Jake Calcei, MD: I think what we want to do is we want to keep things safer for the athlete. We want to keep them on the field and so everything that we do focuses on that and whether it's injury prevention or getting them back to what they want to do sooner or prolonging their career. And when I talk to people about what we do with, between biologics, and then we talk about wearables, it seems like a total 180 from each other. And the reality is it's the best way that we can address our athletes and help to take care of them because one, we want to prevent injuries if we can, right? And whether that's having them use the wearables to predict injury, getting them off the field when we need to, keeping things safer, making sure that they don't get too hot when they're working out, things like that, but it may be something as simple as a preventative treatment where we're keeping their joints healthy. Maybe these injections become something that is a maintenance prevention as these joints tend to wear down over time with overuse. And so, I think that the future definitely incorporates both of these realms and one of them is the biologics, and trying to keep what you have and what you were born with and what you've lived with for so long and not just replacing it with metal and plastic or some other part of your body. And then trying to keep you on the field trying to rehab you as fast as we can in a safe manner. And so, these two realms, we kind of mix them together and it's really all for the patient to keep them doing what they want to do and what they love.

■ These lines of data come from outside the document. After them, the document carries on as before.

-- ==== Sys2Proof/Machine/Operands.lean ====
section
/-! DEFINITION. Operand forms and the values of the computation instructions: the tables of R126-R136
as functions of bits, and the effect of an operation on lanes with every source read before any
destination is written (R14, R120-R123). -/

namespace Sys2Proof.Machine

open Sys2Proof

/-- R126: the shift amount. -/
def shAmt (y : Word) : Nat := y.toNat % 32

/-- R126: leading zero bits, bits below n still to look at. -/
def clzGo (x : Word) : Nat → Nat
  | 0 => 32
  | n + 1 => if x.getLsbD n then 31 - n else clzGo x n

/-- R126: CLZ. -/
def clz (x : Word) : Word := BitVec.ofNat 32 (clzGo x 32)
/-- R126: POPC. -/
def popc (x : Word) : Word := BitVec.ofNat 32 (population x)
/-- R126: BREV. -/
def brev (x : Word) : Word := maskOf ((List.range 32).filter fun i => x.getLsbD (31 - i))

/-- R126, R130, R132, R134, R145: the result of a 32-bit operation on x, y and the old destination z. -/
def aluVal (op : AluOp) (x y z : Word) : Word :=
  match op with
  | .add => x + y
  | .sub => x - y
  | .mullo => x * y
  | .mulhiI => BitVec.ofInt 32 (x.toInt * y.toInt / 2 ^ 32)
  | .mulhiN => BitVec.ofNat 32 (x.toNat * y.toNat / 2 ^ 32)
  | .mad => x * y + z
  | .minI => if sle x y then x else y
  | .minN => if x ≤ y then x else y
  | .maxI => if sle y x then x else y
  | .maxN => if y ≤ x then x else y
  | .and => x &&& y
  | .or => x ||| y
  | .xor => x ^^^ y
  | .shl => x <<< shAmt y
  | .shrN => x >>> shAmt y
  | .shrI => x.sshiftRight (shAmt y)
  | .rotl => x.rotateLeft (shAmt y)
  | .clz => clz x
  | .popc => popc x
  | .brev => brev x
  | .sel => if z != 0#32 then x else y
  | .mov => x
  | .addF => addF32 x y
  | .subF => subF32 x y
  | .mulF => mulF32 x y
  | .fmaF => fmaF32 x y z
  | .minF => minF32 x y
  | .maxF => maxF32 x y
  | .negF => negF32 x
  | .absF => absF32 x
  | .rcp => sfu rcpNum x
  | .rsq => sfu rsqNum x
  | .sqrt => sfu sqrtNum x
  | .exp2 => sfu exp2Num x
  | .log2 => sfu log2Num x
  | .sinpi => sfu sinpiNum x
  | .cospi => sfu cospiNum x
  | .addB => bf16x2 (fun a b _ => a.add b) x y z
  | .mulB => bf16x2 (fun a b _ => a.mul b) x y z
  | .fmaB => bf16x2 (fun a b c => (a.mul b).add c) x y z
  | .hash => hash32 (y ^^^ x)

/-- R126: does the operation read its b operand? -/
def AluOp.usesB : AluOp → Bool
  | .clz | .popc | .brev | .mov | .negF | .absF
  | .rcp | .rsq | .sqrt | .exp2 | .log2 | .sinpi | .cospi => false
  | _ => true

/-- R128, R131: the condition of a compare. -/
def cmpVal (op : CmpOp) (x y : Word) : Bool :=
  match op with
  | .eq => x == y
  | .ne => x != y
  | .ltI => x.toInt < y.toInt
  | .leI => x.toInt ≤ y.toInt
  | .ltN => x < y
  | .leN => x ≤ y
  | .eqF => (f32 x).eqv (f32 y)
  | .neF => !(f32 x).eqv (f32 y)
  | .ltF => (f32 x).lt (f32 y)
  | .leF => (f32 x).le (f32 y)
  | .unF => !ordered (f32 x) (f32 y)

/-- R127: ADD64 and LEA; `y` is the b pair, or the b register in its low word. -/
def pairVal (lea : Bool) (x : DWord) (y : DWord) : DWord :=
  if lea then x + (y.extractLsb' 0 32).signExtend 64 else x + y

/-- R94: the range of I32 and N32. -/
def toI32 (md : RMode) (v : Num) : Word := BitVec.ofInt 32 (convertInt (-(2 ^ 31)) (2 ^ 31 - 1) md v).1
/-- R94, R107. -/
def toN32 (md : RMode) (v : Num) : Word := BitVec.ofInt 32 (convertInt 0 (2 ^ 32 - 1) md v).1

/-- A value placed in the low or high half of a register (R135). -/
def lowHalf (v : Nat) : Word := BitVec.ofNat 32 v
/-- R135: the high half written, the low half kept. -/
def highHalf (v : Nat) (z : Word) : Word := BitVec.ofNat 32 (v * 2 ^ 16) ||| (z &&& 0xFFFF#32)

/-- R135, R136: CVT of x into the old destination z. -/
def cvtVal (conv mode : Nat) (x z : Word) : Word :=
  let md := rmodeOf mode
  match conv with
  | 0 => toI32 md (f32 x)
  | 1 => toN32 md (f32 x)
  | 2 => BitVec.ofNat 32 (convert .f32 md (numOfInt x.toInt)).1
  | 3 => BitVec.ofNat 32 (convert .f32 md (numOfInt x.toNat)).1
  | 4 => lowHalf (convert .bf16 md (f32 x)).1
  | 5 => highHalf (convert .bf16 md (f32 x)).1 z
  | 6 => lowHalf (convert .f16 md (f32 x)).1
  | 7 => highHalf (convert .f16 md (f32 x)).1 z
  | 8 => rndF32 (value .bf16 (half x 0))
  | 9 => rndF32 (value .bf16 (half x 1))
  | 10 => rndF32 (value .f16 (half x 0))
  | 11 => rndF32 (value .f16 (half x 1))
  | 12 => toI32 md (numOfInt x.toNat)
  | _ => toN32 md (numOfInt x.toInt)

/-- A register, pair or predicate write of one lane of one wave. -/
inductive Wr where
  | v (w l n : Nat) (x : Word)
  | p (w l n : Nat) (b : Bool)
  deriving DecidableEq, Repr, Inhabited

/-- Performs one write. -/
def State.write1 (s : State) : Wr → State
  | .v w l n x => s.modWave w fun y => y.setV n l x
  | .p w l n b => s.modWave w fun y => y.setP n l b

/-- Performs writes in the order listed; the sources were read before (R14). -/
def State.writeAll (s : State) (ws : List Wr) : State := ws.foldl State.write1 s

/-- The second operand in a lane. -/
def Wave.src (x : Wave) (b : Src) (l : Nat) : Word :=
  match b with
  | .reg n => x.vreg n l
  | .imm w => w

/-- Both words of a 64-bit result. -/
def wrPair (w l d : Nat) (v : DWord) : List Wr :=
  [.v w l d (v.extractLsb' 0 32), .v w l (d + 1) (v.extractLsb' 32 32)]

/-- R120: what an operation of the computation class writes in lane l of wave w, whose bundle is b. -/
def State.laneWrites (s : State) (w : Nat) (b : Bundle) (l : Nat) : LOp → List Wr
  | .alu op d a y =>
    let x := s.wave w
    [.v w l d (aluVal op (s.extVal w b a l) (x.src y l) (x.vreg d l))]
  | .pair lea d a y =>
    let x := s.wave w
    wrPair w l d (pairVal lea (s.extVal64 w b a l) (if lea then (x.vreg y l).setWidth 64 else x.vpair y l))
  | .cmp op d a y => [.p w l d (cmpVal op (s.extVal w b a l) ((s.wave w).src y l))]
  | .cvt d a conv mode => [.v w l d (cvtVal conv mode (s.extVal w b a l) ((s.wave w).vreg d l))]
  | _ => []

/-- The effect of an operation in the given lanes, each (wave, bundle, lane), all sources first. -/
def State.lanesEffect (s : State) (ls : List (Nat × Bundle × Nat)) (op : LOp) : State :=
  s.writeAll (ls.flatMap fun e => s.laneWrites e.1 e.2.1 e.2.2 op)

/-- A position of a collective's group (R122): its wave, bundle and lane, and whether its lane is an
active member. -/
structure Pos where
  w : Nat
  b : Bundle
  l : Nat
  act : Bool
  deriving DecidableEq, Repr, Inhabited

/-- The positions that are active members, as numbers. -/
def actOf (ps : List Pos) : List Nat := (List.range ps.length).filter fun q => (ps.getD q default).act

/-- R144: a weight as it enters the scan. -/
def weight (y : Word) : Word :=
  let v := f32 y
  if v.isNan || v.isInf || v.lt (.fin false 0 0) then 0#32 else y

/-- R112-R115: the group's values with the identity outside Act and, for a scan, above `last`, cut in
trees: one of 2^levels at WAVE scope, one per wave at SET scope. -/
def collReduce (ty : RedTy) (op : RedOp) (wide : Bool) (vals : List (Option Word)) (last : Nat) : Word :=
  let xs := (List.range vals.length).map fun q =>
    if q < last then (vals.getD q none).getD (redIdent ty op) else redIdent ty op
  if wide then reduceWaves ty op ((List.range (xs.length / 32)).map fun k => (xs.drop (32 * k)).take 32)
  else treeReduce (redFn ty op) (redIdent ty op) (levelsFor xs.length) xs

/-- R141: TYPE. -/
def redTyOf : Nat → RedTy
  | 0 => .i32 | 1 => .n32 | _ => .f32
/-- R141: OPR. -/
def redOpOf : Nat → RedOp
  | 0 => .add | 1 => .min | _ => .max

/-- R139-R144: what a collective writes.  `ps` are the group's positions in order, `wide` marks SET
scope. -/
def State.collWrites (s : State) (ps : List Pos) (wide : Bool) (c : Coll) : List Wr :=
  let at_ := fun (q : Nat) => ps.getD q default
  let act := actOf ps
  let width := ps.length
  let X := fun (a : Ext) (q : Nat) => s.extVal (at_ q).w (at_ q).b a (at_ q).l
  let Y := fun (b : Nat) (q : Nat) => (s.wave (at_ q).w).vreg b (at_ q).l
  let P := fun (b : Nat) (q : Nat) => (s.wave (at_ q).w).pred b (at_ q).l
  let D := fun (d : Nat) (q : Nat) (v : Word) => Wr.v (at_ q).w (at_ q).l d v
  let isAct := fun (q : Nat) => q < width && (at_ q).act
  match c with
  | .shfl d a b => act.flatMap fun q => let t := (Y b q).toNat; if isAct t then [D d q (X a t)] else []
  | .shfli d a m => act.flatMap fun q =>
      let t := 32 * (q / 32) + Nat.xor (q % 32) m
      if isAct t then [D d q (X a t)] else []
  | .put d a b => act.flatMap fun q => let t := (Y b q).toNat; if isAct t then [D d t (X a q)] else []
  | .bcast d a b =>
      match act with
      | [] => []
      | q0 :: _ => let t := (Y b q0).toNat; if isAct t then act.map fun q => D d q (X a t) else []
  | .bcasti d a m => if isAct m then act.map fun q => D d q (X a m) else []
  | .vote all d b =>
      let v := if all then act.all (P b) else act.any (P b)
      act.map fun q => .p (at_ q).w (at_ q).l d v
  | .ballot d b =>
      let m := act.foldl (fun m q => if P b q then m + 2 ^ q else m) 0
      act.map fun q =>
        if wide then D d q (if q % 32 < width / 32 then BitVec.ofNat 32 (m / 2 ^ (32 * (q % 32))) else 0#32)
        else D d q (BitVec.ofNat 32 m)
  | .red d a ty opr =>
      let vals := (List.range width).map fun q => if isAct q then some (X a q) else none
      let v := collReduce (redTyOf ty) (redOpOf opr) wide vals width
      act.map fun q => D d q v
  | .scan d a x ty opr =>
      let vals := (List.range width).map fun q => if isAct q then some (X a q) else none
      act.map fun q => D d q (collReduce (redTyOf ty) (redOpOf opr) wide vals (if x then q else q + 1))
  | .matchrank d a => act.map fun q =>
      let same := act.filter fun t => X a t == X a q
      D d q (BitVec.ofNat 32 (same.length % 2 ^ 16 * 2 ^ 16 + (same.filter (· < q)).length % 2 ^ 16))
  | .histo d a => act.map fun q => D d q (BitVec.ofNat 32 (act.filter fun t => (X a t).toNat == q).length)
  | .sample d a b =>
      match act with
      | [] => []
      | q0 :: _ =>
        let ws := (List.range width).map fun q => if isAct q then some (weight (Y b q)) else none
        let c := fun (q : Nat) => collReduce .f32 .add wide ws (q + 1)
        let total := c (width - 1)
        let u0 := f32 (X a q0)
        let u : Word := if u0.isNan || u0.lt (.fin false 0 0) then 0#32 else X a q0
        let t0 := mulF32 u total
        let t : Word := if (f32 t0).isNan then 0#32 else t0
        let k : Word :=
          if (f32 total).isZero then 0xFFFFFFFF#32
          else match act.find? (fun q => (f32 t).lt (f32 (c q))) with
            | some q => BitVec.ofNat 32 q
            | none => BitVec.ofNat 32 ((act.filter fun q => (Num.fin false 0 0).lt (f32 (weight (Y b q)))).getLastD 0)
        act.map fun q => D d q k

/-- R56: the largest v-register index an operation reads or writes, plus one. -/
def Coll.top : Coll → Nat
  | .shfl d a b | .put d a b | .bcast d a b | .sample d a b => Nat.max (d + 1) (Nat.max (extTop a false) (b + 1))
  | .shfli d a _ | .bcasti d a _ | .red d a _ _ | .scan d a _ _ _ | .matchrank d a | .histo d a =>
    Nat.max (d + 1) (extTop a false)
  | .vote _ _ _ => 0
  | .ballot d _ => d + 1

/-- R56 for the memory forms; `o4` is the format of a slot that names a pair. -/
def MemL.top (o4 : Bool) : MemL → Nat
  | .ld z _ d base _ | .st z _ d base _ => Nat.max (base + 2) (d + Nat.max 1 (z / 4))
  | .ldf d base _ _ | .stf d base _ _ => Nat.max (base + 2) (d + (if o4 then 2 else 1))
  | .lds z d base _ | .sts z d base _ => Nat.max (base + 1) (d + z / 4)
  | .ldh d _ _ | .sth d _ _ => d + 1
  | .atom d a w opc => Nat.max (extTop a true) (d + (if w then 2 else 1) * (if opc == 9 then 2 else 1))
  | .batom d a opc => Nat.max (extTop a false) (d + (if opc == 9 then 2 else 1))

/-- The register of a second operand, plus one. -/
def Src.top : Src → Nat
  | .reg n => n + 1
  | .imm _ => 0

/-- R56: the largest v-register index an operation names, plus one. -/
def LOp.top (o4 : Bool) : LOp → Nat
  | .nop => 0
  | .alu op d a b => Nat.max (d + 1) (Nat.max (extTop a false) (if op.usesB then b.top else 0))
  | .pair lea d a b => Nat.max (d + 2) (Nat.max (extTop a true) (b + (if lea then 1 else 2)))
  | .cmp _ _ a b => Nat.max (extTop a false) b.top
  | .cvt d a _ _ => Nat.max (d + 1) (extTop a false)
  | .coll c => c.top
  | .mem m => m.top o4
  | .copy _ _ _ _ _ => 0

/-- The registers an extended source reads. -/
def Ext.regs (a : Ext) (wide : Bool) : List (RegClass × Nat) :=
  match a with
  | .v n => if wide then [(.v, n), (.v, n + 1)] else [(.v, n)]
  | .s n => if wide then [(.s, n), (.s, n + 1)] else [(.s, n)]
  | _ => []

/-- The register a second operand reads. -/
def Src.regs : Src → List (RegClass × Nat)
  | .reg n => [(.v, n)]
  | .imm _ => []

/-- R126, R130, R134: does the operation read its destination? -/
def AluOp.usesD : AluOp → Bool
  | .mad | .sel | .fmaF | .fmaB => true
  | _ => false

/-- n v-registers from d upward. -/
def vRange (d n : Nat) : List (RegClass × Nat) := (List.range n).map fun k => (.v, d + k)

/-- R139-R144: the registers a collective reads. -/
def Coll.regs : Coll → List (RegClass × Nat)
  | .shfl _ a b | .put _ a b | .bcast _ a b | .sample _ a b => Ext.regs a false ++ [(.v, b)]
  | .vote _ _ b | .ballot _ b => [(.p, b)]
  | .shfli _ a _ | .bcasti _ a _ | .red _ a _ _ | .scan _ a _ _ _ | .matchrank _ a | .histo _ a => Ext.regs a false

/-- R196-R206: the registers a memory word reads; `o4` is the format of a slot that names a pair. -/
def MemL.regs (o4 : Bool) : MemL → List (RegClass × Nat)
  | .ld _ _ _ base _ | .ldf _ base _ _ => vRange base 2
  | .st z _ d base _ => vRange base 2 ++ vRange d (Nat.max 1 (z / 4))
  | .stf d base _ _ => vRange base 2 ++ vRange d (if o4 then 2 else 1)
  | .lds _ _ base _ => vRange base 1
  | .sts z d base _ => vRange base 1 ++ vRange d (z / 4)
  | .ldh _ _ m => [(.s, m)]
  | .sth d _ m => [(.s, m), (.v, d)]
  | .atom d a w opc => Ext.regs a true ++ vRange d ((if w then 2 else 1) * (if opc == 9 then 2 else 1))
  | .batom d a opc => Ext.regs a false ++ vRange d (if opc == 9 then 2 else 1)

/-- R192: the registers an operation reads. -/
def LOp.regs (o4 : Bool) : LOp → List (RegClass × Nat)
  | .nop => []
  | .alu op d a b => Ext.regs a false ++ (if op.usesB then b.regs else []) ++ (if op.usesD then [(.v, d)] else [])
  | .pair lea _ a b => Ext.regs a true ++ vRange b (if lea then 1 else 2)
  | .cmp _ _ a b => Ext.regs a false ++ b.regs
  | .cvt d a conv _ => Ext.regs a false ++ (if conv == 5 || conv == 7 then [(.v, d)] else [])
  | .coll c => c.regs
  | .mem m => m.regs o4
  | .copy _ _ a _ q => Ext.regs a true ++ (List.range 5).map fun i => (.s, 8 * q + i)

end Sys2Proof.Machine
end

Daniel Simon, MD: Well, thank you both so much for joining me today. This has been really terrific. I'm a tennis player and luckily, I guess you'd say my wrist, elbow and shoulder is OK on the left side, but if I need some of these magical MSC's, I know where to go. I will knock on the door. So, thank you so much for joining us.
To learn more about research at University Hospitals, please visit UHhospitals.org/UHresearch.
Thank you, James and Jake.
James Voos, MD & Jake Calcei, MD: Thank you.